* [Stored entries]
@[simp] theorem update_mbxAnswer (c : MCmd) (r : MReply) (s : State) :
    (mbxAnswer c r s).time = s.time ∧ (mbxAnswer c r s).freeCtr = s.freeCtr ∧ (mbxAnswer c r s).phase = s.phase ∧ (mbxAnswer c r s).aon = s.aon ∧ (mbxAnswer c r s).cond = s.cond ∧ (mbxAnswer c r s).pins = s.pins ∧ (mbxAnswer c r s).power = s.power ∧ (mbxAnswer c r s).phys = s.phys ∧ (mbxAnswer c r s).flush = s.flush ∧ (mbxAnswer c r s).nor = s.nor ∧ (mbxAnswer c r s).boot = s.boot ∧ (mbxAnswer c r s).fuses = s.fuses ∧ (mbxAnswer c r s).trust = s.trust ∧ (mbxAnswer c r s).chain = s.chain ∧ (mbxAnswer c r s).side = s.side ∧ (mbxAnswer c r s).jtag = s.jtag ∧ (mbxAnswer c r s).peerOk = s.peerOk ∧ (mbxAnswer c r s).portA = s.portA ∧ (mbxAnswer c r s).portB = s.portB ∧ (mbxAnswer c r s).sems = s.sems ∧ (mbxAnswer c r s).gov = s.gov ∧ (mbxAnswer c r s).err = s.err ∧ (mbxAnswer c r s).alarms = s.alarms ∧ (mbxAnswer c r s).evr = s.evr ∧ (mbxAnswer c r s).traces = s.traces ∧ (mbxAnswer c r s).slices = s.slices ∧ (mbxAnswer c r s).host = s.host ∧ (mbxAnswer c r s).ns = s.ns ∧ (mbxAnswer c r s).grinder = s.grinder ∧ (mbxAnswer c r s).carafe = s.carafe ∧ (mbxAnswer c r s).journal = s.journal ∧ (mbxAnswer c r s).mapCache = s.mapCache ∧ (mbxAnswer c r s).pools = s.pools ∧ (mbxAnswer c r s).kports = s.kports ∧ (mbxAnswer c r s).mods = s.mods ∧ (mbxAnswer c r s).ldpc = s.ldpc ∧ (mbxAnswer c r s).jobs = s.jobs ∧ (mbxAnswer c r s).peerState = s.peerState ∧ (mbxAnswer c r s).jal = s.jal ∧ (mbxAnswer c r s).snaps = s.snaps ∧ (mbxAnswer c r s).cluster = s.cluster ∧ (mbxAnswer c r s).repls = s.repls ∧ (mbxAnswer c r s).cipher = s.cipher ∧ (mbxAnswer c r s).net = s.net ∧ (mbxAnswer c r s).chans = s.chans ∧ (mbxAnswer c r s).fw = s.fw ∧ (mbxAnswer c r s).onchip = s.onchip ∧ (mbxAnswer c r s).pending = s.pending ∧ (mbxAnswer c r s).out = s.out := by
  refine ⟨?_, ?_, ?_, ?_, ?_, ?_, ?_, ?_, ?_, ?_, ?_, ?_, ?_, ?_, ?_, ?_, ?_, ?_, ?_, ?_, ?_, ?_, ?_, ?_, ?_, ?_, ?_, ?_, ?_, ?_, ?_, ?_, ?_, ?_, ?_, ?_, ?_, ?_, ?_, ?_, ?_, ?_, ?_, ?_, ?_, ?_, ?_, ?_, ?_⟩ <;> rfl

theorem update_mbxAnswer_mbx (c : MCmd) (r : MReply) (s : State) : (mbxAnswer c r s).mbx = { s.mbx with done := s.mbx.done ++ [dressReply c r s] } := rfl

@[simp] theorem update_modUnitErr (s : State) (dom : Nat) (f : UnitErr → UnitErr) :
    (State.modUnitErr s dom f).time = s.time ∧ (State.modUnitErr s dom f).freeCtr = s.freeCtr ∧ (State.modUnitErr s dom f).phase = s.phase ∧ (State.modUnitErr s dom f).aon = s.aon ∧ (State.modUnitErr s dom f).cond = s.cond ∧ (State.modUnitErr s dom f).pins = s.pins ∧ (State.modUnitErr s dom f).power = s.power ∧ (State.modUnitErr s dom f).phys = s.phys ∧ (State.modUnitErr s dom f).flush = s.flush ∧ (State.modUnitErr s dom f).nor = s.nor ∧ (State.modUnitErr s dom f).boot = s.boot ∧ (State.modUnitErr s dom f).fuses = s.fuses ∧ (State.modUnitErr s dom f).trust = s.trust ∧ (State.modUnitErr s dom f).chain = s.chain ∧ (State.modUnitErr s dom f).side = s.side ∧ (State.modUnitErr s dom f).jtag = s.jtag ∧ (State.modUnitErr s dom f).peerOk = s.peerOk ∧ (State.modUnitErr s dom f).portA = s.portA ∧ (State.modUnitErr s dom f).portB = s.portB ∧ (State.modUnitErr s dom f).sems = s.sems ∧ (State.modUnitErr s dom f).mbx = s.mbx ∧ (State.modUnitErr s dom f).gov = s.gov ∧ (State.modUnitErr s dom f).alarms = s.alarms ∧ (State.modUnitErr s dom f).evr = s.evr ∧ (State.modUnitErr s dom f).traces = s.traces ∧ (State.modUnitErr s dom f).slices = s.slices ∧ (State.modUnitErr s dom f).host = s.host ∧ (State.modUnitErr s dom f).ns = s.ns ∧ (State.modUnitErr s dom f).grinder = s.grinder ∧ (State.modUnitErr s dom f).carafe = s.carafe ∧ (State.modUnitErr s dom f).journal = s.journal ∧ (State.modUnitErr s dom f).mapCache = s.mapCache ∧ (State.modUnitErr s dom f).pools = s.pools ∧ (State.modUnitErr s dom f).kports = s.kports ∧ (State.modUnitErr s dom f).mods = s.mods ∧ (State.modUnitErr s dom f).ldpc = s.ldpc ∧ (State.modUnitErr s dom f).jobs = s.jobs ∧ (State.modUnitErr s dom f).peerState = s.peerState ∧ (State.modUnitErr s dom f).jal = s.jal ∧ (State.modUnitErr s dom f).snaps = s.snaps ∧ (State.modUnitErr s dom f).cluster = s.cluster ∧ (State.modUnitErr s dom f).repls = s.repls ∧ (State.modUnitErr s dom f).cipher = s.cipher ∧ (State.modUnitErr s dom f).net = s.net ∧ (State.modUnitErr s dom f).chans = s.chans ∧ (State.modUnitErr s dom f).fw = s.fw ∧ (State.modUnitErr s dom f).onchip = s.onchip ∧ (State.modUnitErr s dom f).pending = s.pending ∧ (State.modUnitErr s dom f).out = s.out := by
  refine ⟨?_, ?_, ?_, ?_, ?_, ?_, ?_, ?_, ?_, ?_, ?_, ?_, ?_, ?_, ?_, ?_, ?_, ?_, ?_, ?_, ?_, ?_, ?_, ?_, ?_, ?_, ?_, ?_, ?_, ?_, ?_, ?_, ?_, ?_, ?_, ?_, ?_, ?_, ?_, ?_, ?_, ?_, ?_, ?_, ?_, ?_, ?_, ?_, ?_⟩ <;> rfl

theorem update_modUnitErr_err (s : State) (dom : Nat) (f : UnitErr → UnitErr) : (State.modUnitErr s dom f).err = { s.err with units := Tbl.set s.err.units dom (f (s.unitErr dom)) } := rfl

@[simp] theorem update_modK (s : State) (n : Nat) (f : KPort → KPort) :
    (State.modK s n f).time = s.time ∧ (State.modK s n f).freeCtr = s.freeCtr ∧ (State.modK s n f).phase = s.phase ∧ (State.modK s n f).aon = s.aon ∧ (State.modK s n f).cond = s.cond ∧ (State.modK s n f).pins = s.pins ∧ (State.modK s n f).power = s.power ∧ (State.modK s n f).phys = s.phys ∧ (State.modK s n f).flush = s.flush ∧ (State.modK s n f).nor = s.nor ∧ (State.modK s n f).boot = s.boot ∧ (State.modK s n f).fuses = s.fuses ∧ (State.modK s n f).trust = s.trust ∧ (State.modK s n f).chain = s.chain ∧ (State.modK s n f).side = s.side ∧ (State.modK s n f).jtag = s.jtag ∧ (State.modK s n f).peerOk = s.peerOk ∧ (State.modK s n f).portA = s.portA ∧ (State.modK s n f).portB = s.portB ∧ (State.modK s n f).sems = s.sems ∧ (State.modK s n f).mbx = s.mbx ∧ (State.modK s n f).gov = s.gov ∧ (State.modK s n f).err = s.err ∧ (State.modK s n f).alarms = s.alarms ∧ (State.modK s n f).evr = s.evr ∧ (State.modK s n f).traces = s.traces ∧ (State.modK s n f).slices = s.slices ∧ (State.modK s n f).host = s.host ∧ (State.modK s n f).ns = s.ns ∧ (State.modK s n f).grinder = s.grinder ∧ (State.modK s n f).carafe = s.carafe ∧ (State.modK s n f).journal = s.journal ∧ (State.modK s n f).mapCache = s.mapCache ∧ (State.modK s n f).pools = s.pools ∧ (State.modK s n f).mods = s.mods ∧ (State.modK s n f).ldpc = s.ldpc ∧ (State.modK s n f).jobs = s.jobs ∧ (State.modK s n f).peerState = s.peerState ∧ (State.modK s n f).jal = s.jal ∧ (State.modK s n f).snaps = s.snaps ∧ (State.modK s n f).cluster = s.cluster ∧ (State.modK s n f).repls = s.repls ∧ (State.modK s n f).cipher = s.cipher ∧ (State.modK s n f).net = s.net ∧ (State.modK s n f).chans = s.chans ∧ (State.modK s n f).fw = s.fw ∧ (State.modK s n f).onchip = s.onchip ∧ (State.modK s n f).pending = s.pending ∧ (State.modK s n f).out = s.out := by
  refine ⟨?_, ?_, ?_, ?_, ?_, ?_, ?_, ?_, ?_, ?_, ?_, ?_, ?_, ?_, ?_, ?_, ?_, ?_, ?_, ?_, ?_, ?_, ?_, ?_, ?_, ?_, ?_, ?_, ?_, ?_, ?_, ?_, ?_, ?_, ?_, ?_, ?_, ?_, ?_, ?_, ?_, ?_, ?_, ?_, ?_, ?_, ?_, ?_, ?_⟩ <;> rfl

theorem update_modK_kports (s : State) (n : Nat) (f : KPort → KPort) : (State.modK s n f).kports = Tbl.set s.kports n (f (s.kport n)) := rfl

@[simp] theorem update_modMod (s : State) (n : Nat) (f : Module → Module) :
    (State.modMod s n f).time = s.time ∧ (State.modMod s n f).freeCtr = s.freeCtr ∧ (State.modMod s n f).phase = s.phase ∧ (State.modMod s n f).aon = s.aon ∧ (State.modMod s n f).cond = s.cond ∧ (State.modMod s n f).pins = s.pins ∧ (State.modMod s n f).power = s.power ∧ (State.modMod s n f).phys = s.phys ∧ (State.modMod s n f).flush = s.flush ∧ (State.modMod s n f).nor = s.nor ∧ (State.modMod s n f).boot = s.boot ∧ (State.modMod s n f).fuses = s.fuses ∧ (State.modMod s n f).trust = s.trust ∧ (State.modMod s n f).chain = s.chain ∧ (State.modMod s n f).side = s.side ∧ (State.modMod s n f).jtag = s.jtag ∧ (State.modMod s n f).peerOk = s.peerOk ∧ (State.modMod s n f).portA = s.portA ∧ (State.modMod s n f).portB = s.portB ∧ (State.modMod s n f).sems = s.sems ∧ (State.modMod s n f).mbx = s.mbx ∧ (State.modMod s n f).gov = s.gov ∧ (State.modMod s n f).err = s.err ∧ (State.modMod s n f).alarms = s.alarms ∧ (State.modMod s n f).evr = s.evr ∧ (State.modMod s n f).traces = s.traces ∧ (State.modMod s n f).slices = s.slices ∧ (State.modMod s n f).host = s.host ∧ (State.modMod s n f).ns = s.ns ∧ (State.modMod s n f).grinder = s.grinder ∧ (State.modMod s n f).carafe = s.carafe ∧ (State.modMod s n f).journal = s.journal ∧ (State.modMod s n f).mapCache = s.mapCache ∧ (State.modMod s n f).pools = s.pools ∧ (State.modMod s n f).kports = s.kports ∧ (State.modMod s n f).ldpc = s.ldpc ∧ (State.modMod s n f).jobs = s.jobs ∧ (State.modMod s n f).peerState = s.peerState ∧ (State.modMod s n f).jal = s.jal ∧ (State.modMod s n f).snaps = s.snaps ∧ (State.modMod s n f).cluster = s.cluster ∧ (State.modMod s n f).repls = s.repls ∧ (State.modMod s n f).cipher = s.cipher ∧ (State.modMod s n f).net = s.net ∧ (State.modMod s n f).chans = s.chans ∧ (State.modMod s n f).fw = s.fw ∧ (State.modMod s n f).onchip = s.onchip ∧ (State.modMod s n f).pending = s.pending ∧ (State.modMod s n f).out = s.out := by
  refine ⟨?_, ?_, ?_, ?_, ?_, ?_, ?_, ?_, ?_, ?_, ?_, ?_, ?_, ?_, ?_, ?_, ?_, ?_, ?_, ?_, ?_, ?_, ?_, ?_, ?_, ?_, ?_, ?_, ?_, ?_, ?_, ?_, ?_, ?_, ?_, ?_, ?_, ?_, ?_, ?_, ?_, ?_, ?_, ?_, ?_, ?_, ?_, ?_, ?_⟩ <;> rfl

theorem update_modMod_mods (s : State) (n : Nat) (f : Module → Module) : (State.modMod s n f).mods = Tbl.set s.mods n (f (s.mod n)) := rfl

@[simp] theorem update_modSub (s : State) (n : Nat) (f : SubLink → SubLink) :
    (State.modSub s n f).time = s.time ∧ (State.modSub s n f).freeCtr = s.freeCtr ∧ (State.modSub s n f).phase = s.phase ∧ (State.modSub s n f).aon = s.aon ∧ (State.modSub s n f).cond = s.cond ∧ (State.modSub s n f).pins = s.pins ∧ (State.modSub s n f).power = s.power ∧ (State.modSub s n f).phys = s.phys ∧ (State.modSub s n f).flush = s.flush ∧ (State.modSub s n f).nor = s.nor ∧ (State.modSub s n f).boot = s.boot ∧ (State.modSub s n f).fuses = s.fuses ∧ (State.modSub s n f).trust = s.trust ∧ (State.modSub s n f).chain = s.chain ∧ (State.modSub s n f).side = s.side ∧ (State.modSub s n f).jtag = s.jtag ∧ (State.modSub s n f).peerOk = s.peerOk ∧ (State.modSub s n f).portA = s.portA ∧ (State.modSub s n f).portB = s.portB ∧ (State.modSub s n f).sems = s.sems ∧ (State.modSub s n f).mbx = s.mbx ∧ (State.modSub s n f).gov = s.gov ∧ (State.modSub s n f).err = s.err ∧ (State.modSub s n f).alarms = s.alarms ∧ (State.modSub s n f).evr = s.evr ∧ (State.modSub s n f).traces = s.traces ∧ (State.modSub s n f).slices = s.slices ∧ (State.modSub s n f).host = s.host ∧ (State.modSub s n f).ns = s.ns ∧ (State.modSub s n f).grinder = s.grinder ∧ (State.modSub s n f).carafe = s.carafe ∧ (State.modSub s n f).journal = s.journal ∧ (State.modSub s n f).mapCache = s.mapCache ∧ (State.modSub s n f).pools = s.pools ∧ (State.modSub s n f).kports = s.kports ∧ (State.modSub s n f).mods = s.mods ∧ (State.modSub s n f).ldpc = s.ldpc ∧ (State.modSub s n f).jobs = s.jobs ∧ (State.modSub s n f).peerState = s.peerState ∧ (State.modSub s n f).snaps = s.snaps ∧ (State.modSub s n f).cluster = s.cluster ∧ (State.modSub s n f).repls = s.repls ∧ (State.modSub s n f).cipher = s.cipher ∧ (State.modSub s n f).net = s.net ∧ (State.modSub s n f).chans = s.chans ∧ (State.modSub s n f).fw = s.fw ∧ (State.modSub s n f).onchip = s.onchip ∧ (State.modSub s n f).pending = s.pending ∧ (State.modSub s n f).out = s.out := by
  refine ⟨?_, ?_, ?_, ?_, ?_, ?_, ?_, ?_, ?_, ?_, ?_, ?_, ?_, ?_, ?_, ?_, ?_, ?_, ?_, ?_, ?_, ?_, ?_, ?_, ?_, ?_, ?_, ?_, ?_, ?_, ?_, ?_, ?_, ?_, ?_, ?_, ?_, ?_, ?_, ?_, ?_, ?_, ?_, ?_, ?_, ?_, ?_, ?_, ?_⟩ <;> rfl

theorem update_modSub_jal (s : State) (n : Nat) (f : SubLink → SubLink) : (State.modSub s n f).jal = { s.jal with subs := Tbl.set s.jal.subs n (f (s.sub n)) } := rfl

* [What the task asks] Find the lines above that include the string "SubLink" and copy them.

* [Your response]
@[simp] theorem update_modSub (s : State) (n : Nat) (f : SubLink → SubLink) :
theorem update_modSub_jal (s : State) (n : Nat) (f : SubLink → SubLink) : (State.modSub s n f).jal = { s.jal with subs := Tbl.set s.jal.subs n (f (s.sub n)) } := rfl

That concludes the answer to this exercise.